Aim of the exercise: Write out the stretch of lines below that begins at the line with "def PeerRecord.takeFlash (r" and ends at the line with "let c := decodeFlash byte", including both, exactly as given and nothing more.

Saved data entries
-- ==== Sys2Proof/Machine/PeerCommands.lean ====
section
/-! DEFINITION. Received frames: the objected frame (R10, R12), the duplicate check (R19), the intake of STATUS,
ANNOUNCE and FLASH (R31, R32, R37 to R39, R112, R114) and the ageing of a record (R33, R34). -/

namespace Sys2Proof.Machine

/-- The station receives a frame that ends now: it decodes the line, drives no frame of its own, and has taken the
frame's Claim on an idle line or has lost arbitration to it (R3, R8, notes/assumptions/8.md). -/
def State.receives (s : State) : Bool :=
  s.up && s.line.inFlight.isNone && decide (s.line.view ≠ .busy)

/-- The station objects to a frame; a strap-invalid station lays no objection (R1, R10, R23). -/
def State.raiseObjection (s : State) : State :=
  if s.strapInvalid then s
  else s.withLine { s.line with counters :=
    { s.line.counters with objectionsRaised := satInc 65535 s.line.counters.objectionsRaised } }

/-- A check mismatch is counted (R5, R23). -/
def State.countCheckError (s : State) : State :=
  s.withLine { s.line with counters :=
    { s.line.counters with checkErrors := satInc 65535 s.line.counters.checkErrors } }

/-- The Check read differs from the one computed (R5). -/
def checkMismatch (claim head : Byte) (payload : List Byte) (check : Byte) : Bool :=
  decide (check ≠ crc8 (claim :: head :: payload))

/-- OBJECTED_FRAME (R12): discarded by every receiver; one that found a fault in it has objected (R10). -/
def execObjectedFrame (claim head : Byte) (payload : List Byte) (check : Byte) (framing : Bool) (s : State) : Out :=
  .next (if s.receives then
      let t := s.setView .busy
      let mismatch := checkMismatch claim head payload check
      let t := if framing || !formatOk claim head || mismatch then t.raiseObjection else t
      if mismatch then t.countCheckError else t
    else s)

/-- The duplicate check of an unobjected frame (R19). -/
def State.duplicateCheck (s : State) (sender : Fin 16) : State :=
  if sender.val = s.straps.number then s.findDuplicate else s

/-- A frame of a station ends unobjected: `format` says that R6's table allows it. A frame the table does not allow is
objected to (notes/assumptions/3.md). -/
def State.receive (s : State) (sender : Fin 16) (format : Bool) (hand : State → State) : State :=
  if s.receives then
    if format then hand ((s.setView .busy).duplicateCheck sender) else (s.setView .busy).raiseObjection
  else s

/-- The expected interval of a peer by its announced state (R33). -/
def expectedInterval : PeerStation → Nat
  | .awake => 100
  | .standby => 500
  | .setup => 500

/-- A record after a STATUS is taken in (R31). -/
def PeerRecord.takeStatus (r : PeerRecord) (c : StatusContent) : PeerRecord :=
  { r with
    state := .present
    requests := c.requests
    fanStep := c.fanStep
    dimmer := c.dimmer
    demand := c.demand
    supply := c.supply
    shed := c.shed
    station := c.station
    ign := c.ign
    faults := c.faults
    battery := c.battery
    posA := c.posA
    posB := c.posB
    bulbLeft := c.bulbLeft
    bulbRight := c.bulbRight
    missed := 0
    ageing := some (expectedInterval c.station) }

/-- A STATUS handed to the Peer Table (R31, R32). `before` is the state before the command. One with the station's own
number has no record, and is not counted when it is inconsistent (R25, notes/assumptions/37.md). -/
def State.takeStatus (s before : State) (n : Nat) (payload : List Byte) : State :=
  if (s.peers.find n).isSome then
    match decodeStatus payload with
    | some c => (s.withPeers (s.peers.modify n fun r => r.takeStatus c)).settle before false
    | none => s.withPeers { s.peers with inconsistent := satInc 65535 s.peers.inconsistent }
  else s

/-- STATUS_FRAME (R31). -/
def execStatusFrame (sender : Fin 16) (payload : List Byte) (s : State) : Out :=
  .next (s.receive sender (stationNumberOk sender && statusLengthOk payload.length)
    fun t => t.takeStatus s sender.val payload)

/-- The record's peer has been replaced by a device of another identity (R38). -/
def PeerRecord.replacedBy (r : PeerRecord) (uid : BitVec 64) : Bool :=
  decide (r.state ≠ .absent) && r.uid.isSome && decide (r.uid ≠ some uid)

/-- A record after an ANNOUNCE (R37, R38). -/
def PeerRecord.takeAnnounce (r : PeerRecord) (uid : BitVec 64) (checksum : Word16) (roles : Roles) : PeerRecord :=
  let r' := { r with uid := some uid, checksum := some checksum, roles := some roles }
  if r.replacedBy uid then { r' with battery := none, posA := none, posB := none } else r'

/-- An ANNOUNCE handed to the Peer Table (R37, R38). -/
def State.takeAnnounce (s before : State) (n : Nat) (payload : List Byte) : State :=
  match s.peers.find n with
  | none => s
  | some r =>
    let uid := uidAt payload 0
    let t := s.peers.modify n fun x =>
      x.takeAnnounce uid (BitVec.ofNat 16 (wordAt payload 8)) (rolesOf (payload.getD 10 0))
    (s.withPeers (if r.replacedBy uid then { t with changed := satInc 65535 t.changed } else t)).settle before false

/-- ANNOUNCE_FRAME (R37). -/
def execAnnounceFrame (sender : Fin 16) (payload : List Byte) (s : State) : Out :=
  .next (s.receive sender (stationNumberOk sender && decide (payload.length = 11))
    fun t => t.takeAnnounce s sender.val payload)

/-- A record's bulb-out flags after a FLASH (R39). -/
def PeerRecord.takeFlash (r : PeerRecord) (c : FlashContent) : PeerRecord :=
  { r with bulbLeft := c.bulbLeft, bulbRight := c.bulbRight }

/-- A FLASH of another station handed to the Peer Table, the Transmit Queue and the Flasher (R12, R16, R39, R112,
R114). -/
def State.takeFlash (s before : State) (n : Nat) (byte : Byte) : State :=
  let c := decodeFlash byte
  let s := s.withPeers (s.peers.modify n fun r => r.takeFlash c)
  let r := (s.withLine (s.line.withdraw byte)).alignTo c
  (r.1.takeReceived c).settle before r.2

/-- FLASH_FRAME (R112). -/
def execFlashFrame (sender : Fin 16) (payload : List Byte) (s : State) : Out :=
  .next (s.receive sender (stationNumberOk sender && decide (payload.length = 1))
    fun t => t.takeFlash s sender.val (payload.headD 0))

/-- REPLY_FRAME (R12, R19): the duplicate check alone. -/
def execReplyFrame (sender : Fin 16) (payload : List Byte) (s : State) : Out :=
  .next (s.receive sender (stationNumberOk sender && decide (1 ≤ payload.length) && decide (payload.length ≤ 15))
    fun t => t)

/-- A record at an expiry of its ageing timer (R33, R34). -/
def PeerRecord.age (r : PeerRecord) : PeerRecord :=
  if 10 ≤ r.missed + 1 then { r with missed := 10, state := .lost, ageing := none }
  else
    { r with
      missed := r.missed + 1
      state := if 3 ≤ r.missed + 1 ∧ r.state = .present then .stale else r.state
      ageing := some (expectedInterval r.station) }

/-- AGEING_TIMER_EXPIRY (R33). -/
def execAgeingTimerExpiry (number : Fin 15) (s : State) : Out :=
  .next (match s.peers.find number.val with
    | some r =>
      if s.up = true ∧ r.ageing.isSome = true then
        (s.withPeers (s.peers.modify number.val PeerRecord.age)).settle s false
      else s
    | none => s)

end Sys2Proof.Machine
end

Solved problem:
def PeerRecord.takeFlash (r : PeerRecord) (c : FlashContent) : PeerRecord :=
  { r with bulbLeft := c.bulbLeft, bulbRight := c.bulbRight }

/-- A FLASH of another station handed to the Peer Table, the Transmit Queue and the Flasher (R12, R16, R39, R112,
R114). -/
def State.takeFlash (s before : State) (n : Nat) (byte : Byte) : State :=
  let c := decodeFlash byte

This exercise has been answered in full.